Exercise goal: Select the lines of the records containing the word "where" and list them.

Extracted material:
-- ==== Sys2Proof/Decode.lean ====
section
/-! DEFINITION. The instruction word: its fields (R80, R84), the opcode map (R85, R86), the checks of decode in their
order of precedence (R87), the registers a word names (R89), and the encoder. -/

namespace Sys2Proof

/-- The fields of a word, as R80 lays them out. -/
structure Fields where
  maj : BitVec 6
  ge  : BitVec 1
  gs  : BitVec 1
  gq  : BitVec 4
  d   : BitVec 6
  a   : BitVec 6
  b   : BitVec 6
  c   : BitVec 6
  fn  : BitVec 4
  x   : BitVec 24
  deriving DecidableEq, Repr

/-- A register that a word names, with the registers it reaches implicitly (R88, R89). -/
inductive RegRef where
  | g (r : GReg)
  | q (r : QReg)
  | v (r : VReg)
  | a (r : AReg)
  | cnt (r : CReg)
  | perm
  /-- FPROG, FSTAT and GROW (R258). -/
  | fact
  | mstat
  deriving DecidableEq, Repr

/-- An operator's declaration of registers (R89, R94). -/
structure Decl where
  g : Nat
  v : Nat
  q : Nat
  deriving DecidableEq, Repr

/-- The declaration of an operator without `.regs` (R89). -/
def Decl.full : Decl := ⟨64, 32, 16⟩

/-- The 64-bit word of its fields (R80). -/
def Fields.pack (f : Fields) : Word :=
  f.maj ++ f.ge ++ f.gs ++ f.gq ++ f.d ++ f.a ++ f.b ++ f.c ++ f.fn ++ f.x

/-- The fields of a word (R80). -/
def Fields.unpack (w : Word) : Fields where
  maj := w.extractLsb' 58 6
  ge  := w.extractLsb' 57 1
  gs  := w.extractLsb' 56 1
  gq  := w.extractLsb' 52 4
  d   := w.extractLsb' 46 6
  a   := w.extractLsb' 40 6
  b   := w.extractLsb' 34 6
  c   := w.extractLsb' 28 6
  fn  := w.extractLsb' 24 4
  x   := w.extractLsb' 0 24

/-! ### Codes of the sub-fields -/

/-- TY codes (R27). -/
def Ty.code : Ty → BitVec 5
  | .i32 => 0 | .n32 => 1 | .f32 => 2 | .bf16x2 => 3 | .i16x2 => 4 | .n16x2 => 5
  | .g8x4 => 6 | .i8x4 => 7 | .n8x4 => 8 | .i64 => 9 | .bpi => 10

def Ty.ofCode (c : BitVec 5) : Option Ty :=
  match c.toNat with
  | 0 => some .i32 | 1 => some .n32 | 2 => some .f32 | 3 => some .bf16x2 | 4 => some .i16x2 | 5 => some .n16x2
  | 6 => some .g8x4 | 7 => some .i8x4 | 8 => some .n8x4 | 9 => some .i64 | 10 => some .bpi
  | _ => none

/-- FMT codes (R27). -/
def Fmt.code : Fmt → BitVec 5
  | .f32 => 0 | .bf16 => 1 | .gf8 => 2 | .i32 => 3 | .i8 => 4 | .bpi2 => 0x12 | .bpi3 => 0x13 | .bpi4 => 0x14
  | .bpi5 => 0x15 | .bpi6 => 0x16 | .bpi7 => 0x17 | .bpi8 => 0x18

def Fmt.ofCode (c : BitVec 5) : Option Fmt :=
  match c.toNat with
  | 0 => some .f32 | 1 => some .bf16 | 2 => some .gf8 | 3 => some .i32 | 4 => some .i8 | 0x12 => some .bpi2
  | 0x13 => some .bpi3 | 0x14 => some .bpi4 | 0x15 => some .bpi5 | 0x16 => some .bpi6 | 0x17 => some .bpi7
  | 0x18 => some .bpi8
  | _ => none

/-- RM codes (R31). -/
def Rm.code : Rm → BitVec 3
  | .rne => 0 | .rtz => 1 | .rup => 2 | .rdn => 3 | .rna => 4 | .dyn => 7

def Rm.ofCode (c : BitVec 3) : Option Rm :=
  match c.toNat with
  | 0 => some .rne | 1 => some .rtz | 2 => some .rup | 3 => some .rdn | 4 => some .rna | 7 => some .dyn
  | _ => none

/-- The FN of each integer condition (R86). -/
def ICond.fn : ICond → BitVec 4
  | .eq => 0 | .ne => 1 | .lt => 2 | .le => 3 | .ltu => 4 | .leu => 5 | .gt => 6 | .ge => 7 | .gtu => 8 | .geu => 9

Solution to the exercise:
structure Fields where
inductive RegRef where
structure Decl where
def Fields.unpack (w : Word) : Fields where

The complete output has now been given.